Not really a stand, more so a rack... but here's mine anyway!
   

  The room is a mess, but basically made cardboard hooks to the shelf, dollar stop curtain rods, and cardboard hooks. Probably will be making more to fill that void above the PS2/3.
  That or make more cardboard stands to go with the banana hook on the top layer. Thus the empty packing tape rolls.
   
  But... Slowly moving towards just making a full wall with peg board and hooks (dual ones instead of this) since it's just so much less work!


----------



## willmax

Quote: 





kalbee said:


> Not really a stand, more so a rack... but here's mine anyway!
> 
> 
> The room is a mess, but basically made cardboard hooks to the shelf, dollar stop curtain rods, and cardboard hooks. Probably will be making more to fill that void above the PS2/3.
> ...


 
  I liked your cardboard multi stand idea, very nice!


----------



## kalbee

Thanks!
  As you can see it's limited in terms of convenience. I have to slide the hooks around to take out any headphone, and excessive length in cables (such as all vintage headphones) don't really get much cable management except minor wrapping. Since it's using curtain rods, however, I can always extend one side and add more headphones to it! The rods are fixed on both sides from both upwards and downward motion. Not really useful unless for single entry headphones though.


----------



## nick n

Quote: 





kalbee said:


>


 
  What's that headphone between the brown Yamaha and the red one?  Is that the Dero you mentioned before? It is almost similar to the Prefer electrets.
  Heck what's that red one even? Music people?
   
  Same manufacturer anyhow. Nice collection by the way.


----------



## kalbee

Yes that one is the Dero D560. There is also the D1000 elsewhere in my room.
The red one is the Music People, yes, with the guts of that brown HP-2 as you know. I didn't post pictures yet but I split the original headband in two.

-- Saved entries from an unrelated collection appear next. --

/-- Who writes which flag, over all 75 instructions: the relational flags only the three compares and
`flag_reset`; `overflow` only the add, sub, mul, inc, dec, pow instructions and `flag_reset`; `stop`
only `exit`, which only sets it. -/
def Obligations.FlagsHaveOnlyTheirWriters : Prop :=
  ∀ (i : Instr) (s t : State), exec i s = .next t →
    (writesRelational i = false →
      t.flags.equal = s.flags.equal ∧ t.flags.notEqual = s.flags.notEqual ∧
      t.flags.greater = s.flags.greater ∧ t.flags.smaller = s.flags.smaller) ∧
    (writesOverflow i = false → t.flags.overflow = s.flags.overflow) ∧
    (i ≠ .exit → t.flags.stop = s.flags.stop) ∧
    (i = .exit → t.flags.stop = true)

/-! ### Data movement -/

/-- `push_lit` whole, from its bytes: the opcode byte, 10 in the default map (log 9), and l3 l2 l1 l0 push
the big-endian literal, `len` grows by 1 and nothing else changes but `pc`; with fewer than four operand
bytes it is `DecodeError`. -/
def Obligations.PushLitFromItsBytes : Prop :=
  (∀ lit, (Instr.pushLit lit).opcode OpMap.default = 0x10) ∧
  ∀ (s : State) (op : Byte), s.configLegal = true → s.flags.stop = false → s.err = none →
    op = (Instr.pushLit 0).opcode s.opmap →
    (∀ l3 l2 l1 l0 rest,
      s.prog.drop (s.headerSize + s.pc.toNat) = op :: l3 :: l2 :: l1 :: l0 :: rest →
      step s = .next { s with
        pc := s.pc + 5
        stack := BitVec.ofNat 32 (l3.toNat * 16777216 + l2.toNat * 65536 + l1.toNat * 256 + l0.toNat)
          :: s.stack }) ∧
    (∀ rest, s.prog.drop (s.headerSize + s.pc.toNat) = op :: rest → rest.length < 4 →
      step s = .next (failed s .decodeError (some op)))

/-- `push_reg` whole, from its bytes: the opcode byte, 11 in the default map (log 9), and ra push the
register, which keeps its value; a missing byte and an index not below `NREG` are `DecodeError`. -/
def Obligations.PushRegFromItsBytes : Prop :=
  (∀ ra, (Instr.pushReg ra).opcode OpMap.default = 0x11) ∧
  ∀ (s : State) (op : Byte), s.configLegal = true → s.flags.stop = false → s.err = none →
    op = (Instr.pushReg 0).opcode s.opmap →
    (∀ ra rest, s.prog.drop (s.headerSize + s.pc.toNat) = op :: ra :: rest →
      (ra.toNat < s.nreg → step s = .next { s with pc := s.pc + 2, stack := s.reg ra.toNat :: s.stack }) ∧
      (s.nreg ≤ ra.toNat → step s = .next (failed s .decodeError (some op)))) ∧
    (s.prog.drop (s.headerSize + s.pc.toNat) = [op] →
      step s = .next (failed s .decodeError (some op)))

/-- The pushes, the pop into a register and `stack_dupe`: what each pushes or pops, no flag written,
everything else unchanged but `pc`. -/
def Obligations.StackMovementResult : Prop :=
  (∀ (s : State) (lit : Word), exec (.pushLit lit) s = .next (stackWritten s 5 (lit :: s.stack) none)) ∧
  (∀ (s : State) (ra : RegIdx), ra.toNat < s.nreg →
    exec (.pushReg ra) s = .next (stackWritten s 2 (s.reg ra.toNat :: s.stack) none)) ∧
  (∀ (s : State) (addr : Word), addr.toNat + 3 < s.memSize →
    exec (.pushMem addr) s = .next (stackWritten s 5 (wordAt s addr.toNat :: s.stack) none)) ∧
  (∀ (s : State) (ra : RegIdx) (v : Word) (rest : List Word), ra.toNat < s.nreg → s.stack = v :: rest →
    exec (.popReg ra) s =
      .next { s with pc := s.pc + 2, regs := s.regs.set ra.toNat v, stack := rest }) ∧
  (∀ (s : State) (v : Word) (rest : List Word), s.stack = v :: rest →
    exec .stackDupe s = .next (stackWritten s 1 (v :: v :: rest) none))

/-- The moves into a register: literal, register (first register the source, second the destination,
decision D4 of the spec) and big-endian word of RAM. -/
def Obligations.MovesIntoRegistersResult : Prop :=
  (∀ (s : State) (ra : RegIdx) (lit : Word), ra.toNat < s.nreg →
    exec (.movLitReg ra lit) s = .next (regWritten s 6 ra lit none)) ∧
  (∀ (s : State) (ra rb : RegIdx), ra.toNat < s.nreg → rb.toNat < s.nreg →
    exec (.movRegReg ra rb) s = .next (regWritten s 3 rb (s.reg ra.toNat) none)) ∧
  (∀ (s : State) (ra : RegIdx) (addr : Word), ra.toNat < s.nreg → addr.toNat + 3 < s.memSize →
    exec (.movMemReg ra addr) s = .next (regWritten s 6 ra (wordAt s addr.toNat) none))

It doesn't go nearly as far apart as HD25's but that was essentially the idea to split the support area to distinct locations.


----------



## inasafeplace

I am looking for headphone stands like the famous ROOMs Audio Line series but they're quite expansive at 80-120 Euros... models I would like right now are those:
   
  http://www.thomann.de/gb/rooms_audio_typ_fs_s_headphone_stand.htm
  http://www.thomann.de/gb/rooms_audio_typ_iii_n_headphone_stand.htm
   
  Anyone knows of any other company that makes some at a more reasonable price, like for example the ones they make at The Wooden Shop (http://thewoodenshop.com/) (45 USD). The guy at Wooden Shop said he's working on some other models but maybe some other companies make wooden stands and have a certain variety of models to choose from...


----------



## Ptruslow

i was thinking about building a headphone stand myself, but i walked into my garage and stumbled upon a brass doorstop. i bolted that to my desk, and away i went. i will post pictures tomorrow.


----------



## 00birdy

Here it is... solid aluminum.  took no special skills just sand paper and a drill press or lathe to make the holes. 
 Can't decide if I want to polish it.. I kind of like it as it is.


----------



## TrollDragon

Nice job 00birdy!
  I'd shine it right up but that's just me.


----------



## putente

Wow, that looks very good and very professional, *00birdy*! Congratulations on your work...


----------



## samsquanch

As a born and bred Marylander, your stand makes me want crabs...


----------



## sphinxvc

Quote: 





samsquanch said:


> As a born and bred Marylander, your stand makes me want crabs...


 
   
  Then there's a good chance you already have what you *want*.  
   
  Quote: 





00birdy said:


> Here it is... solid aluminum.  took no special skills just sand paper and a drill press or lathe to make the holes.
> Can't decide if I want to polish it.. I kind of like it as it is.


 
   
  Where did you source these?


----------



## potatoos

It might be hard to tell from the pictures, but I bent a coat hanger around a support under my desk. The clearance in between the support and the glass of the desk allows the hanger to slot through. Any weight put down on the hanger is sent up to the underside of the desk, with that front of the support acting as a pivot, and the back of the support, where the hanger catches on, prevents it from falling off.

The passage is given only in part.